In his chapter on "Bacon," Joel Salatin explores how government regulations hurt small businesses and favor big ones. His own story is that government regulations have
forbidden him from curing bacon on his farm. He outlines the infrastructure needed to cure bacon:
We needed an inspected curing facility. The meat needed to be transported in an approved container. ... Must be a refrigerated vehicle. Let's say we spring the thousands of dollars necessary for a refrigerated vehicle so we can legally transport the meat home. Now it goes into a permitted facility on the farm for curing. One little problem: processing facilities are illegal in agriculturally zoned areas, because this procedure is not considered farming; it's considered industrial or commercial use.

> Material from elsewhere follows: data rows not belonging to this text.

def execVdrvUvlo_touch : List Part := [.time, .power, .faults, .host, .fr, .drives, .motors, .out]
def execVdrvUvlo_fields : Option (List Field) := some [Reg.HOST_IRQ_PENDING.SOURCE, Reg.COLLECT_STATUS_LO.STATUS, Reg.COLLECT_STATUS_HI.STATUS, Reg.FAULT_COUNT_CORR.COUNT, Reg.FAULT_COUNT_CONT.COUNT, Reg.FAULT_COUNT_FATAL.COUNT, Reg.FAULT_EVENT.CORRECTED, Reg.FAULT_EVENT.CONTAINED, Reg.FAULT_EVENT.FATAL, Reg.FAULT_EVENT.HIST_LOST, Reg.FAULT_HIST_STATUS.LOST, Reg.TIME_STATUS.SLEWING, Reg.TIME_SLEW_REMAIN.VALUE, Reg.DRV_STATUS.VDRV_OK, Reg.DRV_STATUS.LEG_FAULT, Reg.DRV_CARRIER_ACT.TOP, Reg.DRV_LEG_STATUS.CMP_ACT, Reg.DRV_LEG_STATUS.DESAT_HS, Reg.DRV_LEG_STATUS.DESAT_LS, Reg.DRV_LEG_STATUS.INSTANT, Reg.DRV_LEG_STATUS.VB_UV, Reg.DRV_LEG_STATUS.UVLO, Reg.DRV_LEG_STATUS.GATES_OFF, Reg.DRV_LEG_STATUS.MODE_ACT, Reg.DRV_EVENT.UVLO, Reg.MOT_STATE.STATE, Reg.MOT_EVENT.STATE, Reg.MOT_EVENT.OBS_LOST]
theorem execVdrvUvlo_effect (p0 : Fin 4) (p1 : Nat) (s : State) :
    ∃ n, execVdrvUvlo p0 p1 s = .next n ∧ Effect execVdrvUvlo_touch execVdrvUvlo_fields s n := by
  unfold execVdrvUvlo done
  refine ⟨_, rfl, ?_⟩
  refine Effect.after (State.settle_effect ..) (by decide +kernel) ?_
  refine Effect.after (State.vdrvUvlo_effect ..) (by decide +kernel) ?_
  refine Effect.after (State.drvElapse_effect ..) (by decide +kernel) ?_
  exact Effect.refl _ _ _

def State.supplyPor_touch : List Part := [.hold, .wrHold, .time, .power, .faults, .host, .load, .cfg, .fr, .images, .lanes, .chains, .cells, .arms, .engs, .convs, .referee, .pair, .journal, .adc, .drives, .motors, .safety, .eths, .canQueues, .cans]
def State.supplyPor_fields : Option (List Field) := none
theorem State.supplyPor_effect (s : State) (porN : Bool) :
    Effect State.supplyPor_touch State.supplyPor_fields s (s.supplyPor porN) where
  same p hp := by cases p <;> first | rfl | exact absurd (by decide) hp
  regs _ e := by cases e
  log := List.prefix_refl _
  drawn := le_refl _
  fuses := Fuses.below_refl _
  stores _ := by
    have h := resetDrives_wf s.drives
    simp only [State.storesWf, State.supplyPor, h, Bool.and_eq_true]
    decide

def execSupplyPor_touch : List Part := [.hold, .wrHold, .time, .power, .faults, .host, .load, .cfg, .fr, .images, .lanes, .chains, .cells, .arms, .engs, .convs, .referee, .pair, .journal, .adc, .drives, .motors, .safety, .eths, .canQueues, .cans, .out]
def execSupplyPor_fields : Option (List Field) := none
theorem execSupplyPor_effect (p0 : Nat) (p1 : Bool) (s : State) :
    ∃ n, execSupplyPor p0 p1 s = .next n ∧ Effect execSupplyPor_touch execSupplyPor_fields s n := by
  unfold execSupplyPor done
  refine ⟨_, rfl, ?_⟩
  refine Effect.after (State.settle_effect ..) (by decide +kernel) ?_
  refine Effect.after (State.supplyPor_effect ..) (by decide +kernel) ?_
  refine Effect.after (State.elapse_effect ..) (by decide +kernel) ?_
  exact Effect.refl _ _ _

def execLaneRestore_touch : List Part := [.host, .chains, .out]
def execLaneRestore_fields : Option (List Field) := some [Reg.HOST_IRQ_PENDING.SOURCE]
theorem execLaneRestore_effect (p0 : Fin 96) (s : State) :
    ∃ n, execLaneRestore p0 s = .next n ∧ Effect execLaneRestore_touch execLaneRestore_fields s n := by
  unfold execLaneRestore done
  refine ⟨_, rfl, ?_⟩
  refine Effect.after (State.settle_effect ..) (by decide +kernel) ?_
  refine Effect.after (State.laneRestore_effect ..) (by decide +kernel) ?_
  exact Effect.refl _ _ _

def execDrvSync_touch : List Part := [.host, .drives, .out]
def execDrvSync_fields : Option (List Field) := some [Reg.HOST_IRQ_PENDING.SOURCE, Reg.DRV_LOAD_STATUS.SYNC_IGNORED, Reg.DRV_SYNC.UNITS]
theorem execDrvSync_effect (p0 : Nat) (s : State) :
    ∃ n, execDrvSync p0 s = .next n ∧ Effect execDrvSync_touch execDrvSync_fields s n := by
  unfold execDrvSync done
  refine ⟨_, rfl, ?_⟩
  refine Effect.after (State.settle_effect ..) (by decide +kernel) ?_
  refine Effect.after (State.drvSync_effect ..) (by decide +kernel) ?_
  exact Effect.refl _ _ _

def execLaneClearCounts_touch : List Part := [.host, .out]
def execLaneClearCounts_fields : Option (List Field) := some [Reg.HOST_IRQ_PENDING.SOURCE, Reg.LANE_CRC32_ERR.TRAIN, Reg.LANE_CRC32_ERR.SLOT, Reg.LANE_CODE_ERR.CODE, Reg.LANE_CODE_ERR.LOS, Reg.LANE_CODE_ERR.POS, Reg.LANE_LATE.SLOTS, Reg.LANE_LATE.FRAMES]
theorem execLaneClearCounts_effect (p0 : Fin 96) (s : State) :
    ∃ n, execLaneClearCounts p0 s = .next n ∧ Effect execLaneClearCounts_touch execLaneClearCounts_fields s n := by
  unfold execLaneClearCounts done
  refine ⟨_, rfl, ?_⟩
  refine Effect.after (State.settle_effect ..) (by decide +kernel) ?_
  refine Effect.after (State.laneClear_effect ..) (by decide +kernel) ?_
  exact Effect.refl _ _ _

def execConvDeblock_touch : List Part := [.faults, .host, .convs, .out]
def execConvDeblock_fields : Option (List Field) := some [Reg.CONV_STATE.STATE, Reg.CONV_STATE.CAUSE, Reg.CONV_CMD_LAST.RESULT, Reg.CONV_CMD_LAST.OP, Reg.CONV_STATE_FRAME.FRAME, Reg.CONV_COUNT.BLOCKS, Reg.CONV_EVENT.BLOCK, Reg.CONV_EVENT.DEBLOCK, Reg.CONV_EVENT.RESYNC_FAIL, Reg.CONV_EVENT.COAST_LIMIT, Reg.CONV_EVENT_SRC.CONV, Reg.HOST_IRQ_PENDING.SOURCE, Reg.COLLECT_STATUS_LO.STATUS, Reg.COLLECT_STATUS_HI.STATUS, Reg.FAULT_COUNT_CORR.COUNT, Reg.FAULT_COUNT_CONT.COUNT, Reg.FAULT_COUNT_FATAL.COUNT, Reg.FAULT_EVENT.CORRECTED, Reg.FAULT_EVENT.CONTAINED, Reg.FAULT_EVENT.FATAL, Reg.FAULT_EVENT.HIST_LOST, Reg.FAULT_HIST_STATUS.LOST]
theorem execConvDeblock_effect (p0 : Nat) (s : State) :
    ∃ n, execConvDeblock p0 s = .next n ∧ Effect execConvDeblock_touch execConvDeblock_fields s n := by
  unfold execConvDeblock done
  refine ⟨_, rfl, ?_⟩
  refine Effect.after (State.settle_effect ..) (by decide +kernel) ?_
  refine Effect.after (State.cmdConvDeblock_effect ..) (by decide +kernel) ?_
  exact Effect.refl _ _ _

This curing facility needs bathrooms and an office for the bureaucrats to do their paperwork. It needs impermeable walls and washable floors, so many lumens of light per square foot, and handicapped access. It needs temperature control, with 24-hour monitoring disks. And we need to calibrate all the thermometers monthly--that only takes a few hours a month. And each calibration must be duly noted on a form with the non-transferrable thermometer delineation in order to insure efficacy.
"The important thing to remember here," Salatin says, "is that competency does not require any of this infrastructure. Folks around here have been curing pork for centuries, safely, in crude on-farm cabins and outbuildings." He goes on to say:
The problem with all these infrastructure and paperwork requirements is that they are non scalable. They discriminate against the small operator because the big outfits have enough volume to spread the high cost over additional product.
For instance, a neighbor of his who makes old-fashioned pickles using five-gallon stock pots needs to use several stock pots for a single batch of product to increase her efficiency. But the FDA won't let her call that one batch;
each individual pot is considered a batch! "A large outfit cooking in a 1,000 gallon pot," on the other hand, "has the same paperwork as she does using a five gallon pot." The absurdity of these regulations is painfully obvious to the average person, but not to the government.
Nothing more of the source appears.